A Organização para a preservação da herança cultural do Irão deu oficialmente um prazo de dois meses ao British Museum, em Londres, para que devolva o Cilindro de Ciro, considerado o primeiro tratado de direitos humanos.
Num comunicado difundido pela imprensa local, a organização iraniana ameaça interromper todo o tipo de cooperação científica e administrativa com o Reino Unido se o Cilindro, um cobiçado objecto arqueológico, não estiver de volta a Teerão antes de meados de Dezembro.
Lê-se ainda no comunicado que o British Museum se tinha comprometido a ceder a peça em Março último, para que fosse mostrada numa grande exposição.
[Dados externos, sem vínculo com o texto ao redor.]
-- ==== Sys2Proof/Tests/Slice0.lean ====
section
/-! SUPPORT. Tests: the checks of WellFormed, the opcode words of spec/opcode_table.json, the vectors of
spec/95_test_vectors.md by their names there, and for every statement with hypotheses a witness that meets them. -/

namespace Sys2Proof.Tests

open Sys2Proof.Machine

/-! WellFormed: one ill-formed term for each check. -/

theorem test_refuses_alu_mode : Instr.wellFormed (.lda (.mem .zpY)) = false ∧ Instr.wellFormed (.sbc (.mem .zpY)) = false := by
  decide

theorem test_refuses_ldx_ldy_mode :
    Instr.wellFormed (.ldx (.mem .absX)) = false ∧ Instr.wellFormed (.ldy (.mem .zpY)) = false := by decide

theorem test_refuses_store_mode :
    Instr.wellFormed (.sta .zpY) = false ∧ Instr.wellFormed (.stx .absY) = false ∧ Instr.wellFormed (.sty .absX) = false := by
  decide

theorem test_refuses_compare_mode :
    Instr.wellFormed (.cpx (.mem .zpX)) = false ∧ Instr.wellFormed (.cpy (.mem .absX)) = false ∧
      Instr.wellFormed (.bit .absX) = false := by decide

theorem test_refuses_shift_mode :
    Instr.wellFormed (.inc .indX) = false ∧ Instr.wellFormed (.dec .absY) = false ∧
      Instr.wellFormed (.asl (.mem .zpY)) = false ∧ Instr.wellFormed (.lsr (.mem .indY)) = false ∧
      Instr.wellFormed (.rol (.mem .absY)) = false ∧ Instr.wellFormed (.ror (.mem .indX)) = false := by decide

theorem test_refuses_undocumented_mode :
    Instr.wellFormed (.lax .absX) = false ∧ Instr.wellFormed (.sax .absY) = false ∧ Instr.wellFormed (.slo .zpY) = false ∧
      Instr.wellFormed (.rla .zpY) = false ∧ Instr.wellFormed (.sre .zpY) = false ∧ Instr.wellFormed (.rra .zpY) = false ∧
      Instr.wellFormed (.dcp .zpY) = false ∧ Instr.wellFormed (.isb .zpY) = false := by decide

theorem test_refuses_sha_mode : Instr.wellFormed (.sha .abs) = false := by decide

/-! Decoding: opcode bytes of spec/opcode_table.json, each with the row it stands for. -/

theorem test_words_loads :
    [0xA0#8, 0xA1#8, 0xA2#8, 0xA4#8, 0xA5#8, 0xA6#8].map decodeOpcode =
      [.ldy .imm, .lda (.mem .indX), .ldx .imm, .ldy (.mem .zp), .lda (.mem .zp), .ldx (.mem .zp)] := by decide

theorem test_words_stores :
    [0x81#8, 0x84#8, 0x85#8, 0x86#8, 0x8C#8, 0x8E#8].map decodeOpcode =
      [.sta .indX, .sty .zp, .sta .zp, .stx .zp, .sty .abs, .stx .abs] := by decide

theorem test_words_transfers :
    [0x8A#8, 0x98#8, 0x9A#8, 0xA8#8, 0xAA#8, 0xBA#8].map decodeOpcode =
      [.txa, .tya, .txs, .tay, .tax, .tsx] := by decide

theorem test_words_logic :
    [0x01#8, 0x05#8, 0x21#8, 0x25#8, 0x41#8, 0x45#8].map decodeOpcode =
      [.ora (.mem .indX), .ora (.mem .zp), .and (.mem .indX), .and (.mem .zp), .eor (.mem .indX),
       .eor (.mem .zp)] := by decide

theorem test_words_arithmetic :
    [0x61#8, 0x65#8, 0xE1#8, 0xE5#8].map decodeOpcode =
      [.adc (.mem .indX), .adc (.mem .zp), .sbc (.mem .indX), .sbc (.mem .zp)] := by decide

theorem test_words_compares :
    [0x24#8, 0x2C#8, 0xC0#8, 0xC1#8, 0xC4#8, 0xC5#8, 0xE0#8, 0xE4#8].map decodeOpcode =
      [.bit .zp, .bit .abs, .cpy .imm, .cmp (.mem .indX), .cpy (.mem .zp), .cmp (.mem .zp), .cpx .imm,
       .cpx (.mem .zp)] := by decide

theorem test_words_increments :
    [0x88#8, 0xC6#8, 0xC8#8, 0xCA#8, 0xCE#8, 0xE6#8, 0xE8#8, 0xEE#8].map decodeOpcode =
      [.dey, .dec .zp, .iny, .dex, .dec .abs, .inc .zp, .inx, .inc .abs] := by decide

theorem test_words_shifts :
    [0x06#8, 0x0A#8, 0x26#8, 0x2A#8, 0x46#8, 0x4A#8, 0x66#8, 0x6A#8].map decodeOpcode =
      [.asl (.mem .zp), .asl .acc, .rol (.mem .zp), .rol .acc, .lsr (.mem .zp), .lsr .acc, .ror (.mem .zp),
       .ror .acc] := by decide

theorem test_words_branches :
    [0x10#8, 0x30#8, 0x50#8, 0x70#8, 0x90#8, 0xB0#8, 0xD0#8, 0xF0#8].map decodeOpcode =
      [.bpl, .bmi, .bvc, .bvs, .bcc, .bcs, .bne, .beq] := by decide

theorem test_words_control :
    [0x00#8, 0x20#8, 0x40#8, 0x4C#8, 0x60#8, 0x6C#8].map decodeOpcode =
      [.brk, .jsr, .rti, .jmpAbs, .rts, .jmpInd] := by decide

theorem test_words_stack_and_flags :
    [0x08#8, 0x18#8, 0x28#8, 0x38#8, 0x48#8, 0x58#8, 0x68#8, 0x78#8, 0xB8#8, 0xD8#8, 0xEA#8,
     0xF8#8].map decodeOpcode =
      [.php, .clc, .plp, .sec, .pha, .cli, .pla, .sei, .clv, .cld, .nop, .sed] := by decide

theorem test_words_undocumented :
    [0x03#8, 0x07#8, 0x23#8, 0x27#8, 0x43#8, 0x47#8, 0x63#8, 0x67#8, 0x83#8, 0x87#8, 0xA3#8, 0xA7#8, 0xC3#8,
     0xC7#8, 0xE3#8, 0xE7#8, 0xEB#8].map decodeOpcode =
      [.slo .indX, .slo .zp, .rla .indX, .rla .zp, .sre .indX, .sre .zp, .rra .indX, .rra .zp, .sax .indX,
       .sax .zp, .lax .indX, .lax .zp, .dcp .indX, .dcp .zp, .isb .indX, .isb .zp, .sbcDup] := by decide

theorem test_words_undocumented_nops :
    [0x04#8, 0x0C#8, 0x14#8, 0x1A#8, 0x1C#8, 0x34#8, 0x3A#8, 0x3C#8, 0x44#8, 0x80#8, 0x82#8].map decodeOpcode =
      [.nopZp 0, .nopAbs, .nopZpX 0, .nopImplied 0, .nopAbsX 0, .nopZpX 1, .nopImplied 1, .nopAbsX 1, .nopZp 1,
       .nopImm 0, .nopImm 1] := by decide

theorem test_words_unimplemented :
    [0x02#8, 0x0B#8, 0x12#8, 0x2B#8, 0x4B#8, 0x6B#8, 0x8B#8, 0x93#8, 0x9B#8, 0x9C#8, 0x9E#8, 0x9F#8, 0xAB#8,
     0xBB#8, 0xCB#8].map decodeOpcode =
      [.jam 0, .anc 0, .jam 1, .anc 1, .alr, .arr, .xaa, .sha .indY, .tas, .shy, .shx, .sha .absY, .lxa, .las,
       .axs] := by decide

/-! A small state at a boundary, and one step of it. -/

/-- Memory with these cells. -/
def cells : List (Addr × Byte) → Memory
  | [] => []
  | (ad, v) :: rest => Memory.write (cells rest) ad v

/-- A boundary with this code at `pc`, these registers and these cells. -/
def start (code : List Byte) (r : Regs) (data : List (Addr × Byte)) : State where
  cpu := Cpu.finish { State.reset.cpu with regs := r }
  mem := storeBytes (cells data) r.pc code
  params := Config.defaultParams

/-- The step ends in these registers and shows this trace, one pulse for each transaction. -/
def ran (s : State) (r : Regs) (trace : List BusCycle) : Bool :=
  match step s with
  | .next t =>
    t.atBoundary && decide (t.cpu.regs = r) && decide (s.busTrace = trace) &&
      decide (t.cpu.cyc = s.cpu.cyc + BitVec.ofNat 64 trace.length)
  | .fault _ => false
  | .refused _ => false

/-- A read in a trace. -/
def rd (ad : Nat) (v : Nat) : BusCycle := ⟨BitVec.ofNat 16 ad, .read, BitVec.ofNat 8 v⟩

/-- A write in a trace. -/
def wr (ad : Nat) (v : Nat) : BusCycle := ⟨BitVec.ofNat 16 ad, .write, BitVec.ofNat 8 v⟩

theorem test_table_words :
    decodeTableWord 8 0xA9 = some (.lda .imm) ∧ decodeTableWord 24 0x1234BD = some (.lda (.mem .absX)) ∧
      decodeTableWord 8 0x00 = some .brk := by decide

theorem test_fetch_word_runs :
    ran (State.reset.withFetchWord 16 0x80A9) ⟨0x0002#16, 0x80#8, 0x00#8, 0x00#8, 0x00#8, 0xA4#8⟩
      [⟨0x0000#16, .read, 0xA9#8⟩, ⟨0x0001#16, .read, 0x80#8⟩] = true := by decide

/-! The vectors of 95_test_vectors.md: the registers at the next boundary, the bus trace, and `cyc` advanced by its
length. -/

theorem test_A1_lda_zpX :
    ran (start [0xB5#8, 0xF0#8] ⟨0x8000#16, 0x00#8, 0x20#8, 0x00#8, 0xFD#8, 0x24#8⟩ [(0x0010#16, 0x55#8)])
      ⟨0x8002#16, 0x55#8, 0x20#8, 0x00#8, 0xFD#8, 0x24#8⟩
      [rd 0x8000 0xB5, rd 0x8001 0xF0, rd 0x00F0 0x00, rd 0x0010 0x55] = true := by decide

theorem test_A2_lda_absX :
    ran (start [0xBD#8, 0x00#8, 0x20#8] ⟨0x8000#16, 0x00#8, 0x10#8, 0x00#8, 0xFD#8, 0x24#8⟩ [(0x2010#16, 0x01#8)])
      ⟨0x8003#16, 0x01#8, 0x10#8, 0x00#8, 0xFD#8, 0x24#8⟩
      [rd 0x8000 0xBD, rd 0x8001 0x00, rd 0x8002 0x20, rd 0x2010 0x01] = true := by decide

theorem test_A3_lda_absX_crossing :
    ran (start [0xBD#8, 0xF0#8, 0x20#8] ⟨0x8000#16, 0x00#8, 0x20#8, 0x00#8, 0xFD#8, 0x24#8⟩ [(0x2010#16, 0x11#8), (0x2110#16, 0x80#8)])
      ⟨0x8003#16, 0x80#8, 0x20#8, 0x00#8, 0xFD#8, 0xA4#8⟩
      [rd 0x8000 0xBD, rd 0x8001 0xF0, rd 0x8002 0x20, rd 0x2010 0x11, rd 0x2110 0x80] = true := by decide

theorem test_A4_sta_absX :
    ran (start [0x9D#8, 0x00#8, 0x20#8] ⟨0x8000#16, 0xAA#8, 0x10#8, 0x00#8, 0xFD#8, 0x24#8⟩ [])
      ⟨0x8003#16, 0xAA#8, 0x10#8, 0x00#8, 0xFD#8, 0x24#8⟩
      [rd 0x8000 0x9D, rd 0x8001 0x00, rd 0x8002 0x20, rd 0x2010 0x00, wr 0x2010 0xAA] = true := by decide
No entanto, o museu alega agora que prefere mantê-lo em seu poder, em vista da instabilidade que se generalizou a todo o Irão na sequência das polémicas eleições presidenciais de 12 de Junho, cujos resultados a oposição denunciou como fraudulentos.
No passado dia 12 de Outubro, o porta-voz do Ministério dos Negócios Estrangeiros iraniano, Hasan Qashqavi, qualificou de “ilegal, ilógica e de dimensão política” a decisão de não ceder ao Irão o famoso Cilindro do rei persa Ciro. “A política interna é um assunto de cada país e nenhuma nação tem o direito de intervir”, afirmou Qashqavi.
O Cilindro de Ciro, o Grande (que governou o Império Persa entre os anos 559 e 530 antes de Cristo), foi descoberto em 1878 durante escavações nas ruínas da antiga cidade de Babilónia. É uma peça cilíndrica de argila em que se gravou, na antiga língua aria e em alfabeto cuneiforme, a primeira declaração de direitos humanos do mundo.